-- ==== Sys2Proof/Laws/Job.lean ====
section
/-! SUPPORT. What the watch of a hash job can do, and that it reads the machine's steps rightly. -/

namespace Sys2Proof.Machine

/-- A job is an INIT, commands that are neither INIT nor FINAL, and a FINAL. -/
theorem endsJob_append {mid : List Beat} {b : Beat} (hm : ∀ c ∈ mid, c.ctl ≠ initCtl ∧ c.ctl ≠ finalCtl) (hb : b.ctl = finalCtl) :
    endsJob (mid ++ [b]) = true := by
  induction mid with
  | nil => simp [endsJob, hb]
  | cons c mid ih =>
    obtain ⟨d, rest, h⟩ : ∃ d rest, mid ++ [b] = d :: rest := List.exists_cons_of_ne_nil (by simp)
    have hc := hm c (by simp)
    have := ih (fun x hx => hm x (by simp [hx]))
    rw [h] at this
    rw [List.cons_append, h, endsJob, this]
    simp [hc.1, hc.2]
    exact nofun

/-- The step takes in exactly the command the watch says it accepts. -/
theorem step_of_acceptedBy {s : State} {b : Beat} (h : acceptedBy s = some b) :
    step s = .next { s with pending := s.pending ++ [b], offered := none, schedule := s.schedule.tail } := by
  unfold acceptedBy at h
  split at h
  · next hc =>
    obtain ⟨hl, hr, hs | ⟨hs, hp⟩⟩ := hc
    · obtain ⟨rest, hs⟩ := List.head?_eq_some_iff.1 hs
      rw [step_of_schedule hs hl]
      simp [liveEvent, acceptStep, hr, h, hs]
    · simp [step, hs, quietStep, hl, hp, acceptStep, hr, h]
  · cases h

/-- The answer of the settled read the watch says the step is; the registers and the pending commands stay. -/
theorem step_of_settledReadBy {s : State} {sel : BitVec 2} (h : settledReadBy s = some sel) :
    s.live = true ∧ s.rstN = true ∧ s.pending = [] ∧
      step s = .next { s with rdSel := sel, rdData := settledValue s.arch sel, schedule := s.schedule.tail } := by
  unfold settledReadBy at h
  split at h
  · next hc =>
    obtain ⟨hl, hr, hp⟩ := hc
    split at h
    · next hs =>
      cases h
      obtain ⟨rest, hs⟩ := List.head?_eq_some_iff.1 hs
      refine ⟨hl, hr, hp, ?_⟩
      rw [step_of_schedule hs hl, hs]
      exact readStep_settled (s := ⟨_, _, _, _, _, _, _, _, rest⟩) hr hp
    · cases h
  · cases h

/-- A step that neither is interrupted nor accepts leaves the settled registers as they are (20_memory.md R35). -/
theorem settledArch_of_not_accepted {s t : State} (hl : s.live = true) (h : step s = .next t) (hi : interruptedBy s = false)
    (ha : acceptedBy s = none) : settledArch t = settledArch s := by
  rcases step_next hl h with ⟨h1, h2, _⟩ | ⟨b, hr, ho, hs, rfl⟩ | ⟨b, rest, hp, _, rfl⟩ | ⟨hs, _⟩ | ⟨hs, _⟩
  · rw [settledArch_eq, settledArch_eq, h1, h2]
  · rcases hs with hs | hs
    · cases hp : s.pending with
      | nil => simp [acceptedBy, hl, hr, hs, hp, ho] at ha
      | cons c rest =>
        rw [step_quiet_pending hs hl hp] at h
        have hlen := congrArg (fun x => x.pending.length) (Host.Outcome.next.inj h)
        simp only [hp, List.length_append, List.length_cons] at hlen
        omega
    · simp [acceptedBy, hl, hr, hs, ho] at ha
  · simp [settledArch_eq, hp]
  · simp [interruptedBy, hs] at hi
  · simp [interruptedBy, hs] at hi

/-- An accepted command is applied after all that were accepted before it (20_memory.md R35). -/
theorem settledArch_of_accepted {s t : State} {b : Beat} (h : step s = .next t) (ha : acceptedBy s = some b) :
    settledArch t = beatEffect b (settledArch s) := by
  rw [step_of_acceptedBy ha] at h
  cases h
  simp [settledArch_eq]

theorem watchStep_of_interrupted {w : JobWatch} {s t : State} (h : interruptedBy s = true) : watchStep w s t = .outside := by
  simp [watchStep, h]

theorem watchStep_of_accepted {w : JobWatch} {s t : State} {b : Beat} (hi : interruptedBy s = false) (h : acceptedBy s = some b) :
    watchStep w s t = w.accept b := by simp [watchStep, hi, h]

theorem watchStep_of_read {w : JobWatch} {s t : State} {sel : BitVec 2} (hi : interruptedBy s = false) (ha : acceptedBy s = none)
    (h : settledReadBy s = some sel) : watchStep w s t = w.read sel t.rdData := by simp [watchStep, hi, ha, h]

theorem watchStep_of_none {w : JobWatch} {s t : State} (hi : interruptedBy s = false) (ha : acceptedBy s = none)
    (h : settledReadBy s = none) : watchStep w s t = w := by simp [watchStep, hi, ha, h]

theorem accept_of_init {b : Beat} (w : JobWatch) (h : b.ctl = initCtl) : w.accept b = .running [b] := by
  cases w <;> simp [JobWatch.accept, h]

theorem accept_running_of_final {b : Beat} (cmds : List Beat) (h : b.ctl = finalCtl) :
    (JobWatch.running cmds).accept b = .ended (cmds ++ [b]) := by
  simp [JobWatch.accept, h, initCtl, finalCtl]

theorem accept_running_of_other {b : Beat} (cmds : List Beat) (hi : b.ctl ≠ initCtl) (hf : b.ctl ≠ finalCtl) :
    (JobWatch.running cmds).accept b = .running (cmds ++ [b]) := by
  rw [JobWatch.accept, if_neg hi, if_neg hf]

/-- After an accepted command the watch has observed nothing. -/
theorem accept_ne_observed (w : JobWatch) (b : Beat) (cmds : List Beat) (v : Word) : w.accept b ≠ .observed cmds v := by
  cases w <;> simp only [JobWatch.accept] <;> (repeat' split) <;> nofun

theorem watchRun_succ_of_next {n : Nat} {w : JobWatch} {s t : State} (h : step s = .next t) :
    watchRun (n + 1) w s = watchRun n (watchStep w s t) t := by simp [watchRun, h]

/-- A watched run takes its first step. -/
theorem step_next_of_watchRun {n : Nat} {w w' : JobWatch} {s : State} (h : watchRun (n + 1) w s = some w') :
    ∃ t, step s = .next t ∧ watchRun n (watchStep w s t) t = some w' := by
  cases hs : step s with
  | next t => exact ⟨t, rfl, by rw [← watchRun_succ_of_next hs]; exact h⟩
  | fault r => simp [watchRun, hs] at h
  | refused r => simp [watchRun, hs] at h

/-- A run is watched to its end. -/
theorem watchRun_of_runSteps {n : Nat} {w : JobWatch} {s t : State} (h : runSteps n s = .next t) :
    ∃ w', watchRun n w s = some w' := by
  induction n generalizing w s with
  | zero => exact ⟨w, rfl⟩
  | succ n ih =>
    obtain ⟨u, hu, h⟩ := step_next_of_runSteps h
    rw [watchRun_succ_of_next hu]
    exact ih h

/-- The last step of a watched run. -/
theorem watchRun_last {n : Nat} {w w' : JobWatch} {s t u : State} (h : runSteps n s = .next t) (hw : watchRun n w s = some w')
    (hu : step t = .next u) : watchRun (n + 1) w s = some (watchStep w' t u) := by
  induction n generalizing w s with
  | zero =>
    cases h
    cases hw
    simp [watchRun, hu]
  | succ n ih =>
    obtain ⟨x, hx, h⟩ := step_next_of_runSteps h
    rw [watchRun_succ_of_next hx] at hw ⊢
    exact ih h hw

/-- A settled read under the watch: the word read is the register's value. -/
theorem watchRun_settled_read {n : Nat} {w : JobWatch} {s : State} {sel : BitVec 2} {es : List Event} (hs : s.Settled)
    (h : s.schedule = .read sel :: es) : watchRun (n + 1) w s = watchRun n (w.read sel (settledValue s.arch sel))
      { s with rdSel := sel, rdData := settledValue s.arch sel, schedule := es } := by
  have hr : settledReadBy s = some sel := by simp [settledReadBy, hs.1, hs.2.1, hs.2.2, h]
  have ha : acceptedBy s = none := by simp [acceptedBy, h]
  have hi : interruptedBy s = false := by unfold interruptedBy; rw [h]; rfl
  have hn := (step_of_settledReadBy hr).2.2.2
  rw [h, List.tail_cons] at hn
  rw [watchRun_succ_of_next hn, watchStep_of_read hi ha hr]

/-- What an observation is. -/
theorem hashJobObservation_eq_some_iff {n : Nat} {s : State} {cmds : List Beat} {v : Word} :
    hashJobObservation n s = some (cmds, v) ↔ watchRun n .outside s = some (.observed cmds v) := by
  unfold hashJobObservation
  split
  · next c x h => simp [h]
  · next h => exact ⟨nofun, fun h' => absurd h' (h cmds v)⟩

end Sys2Proof.Machine
end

# # # #

| What you need to do |
Each line of the listing above that contains the word "nofun" is to be copied.

| Response below |
    exact nofun
  cases w <;> simp only [JobWatch.accept] <;> (repeat' split) <;> nofun
  · next h => exact ⟨nofun, fun h' => absurd h' (h cmds v)⟩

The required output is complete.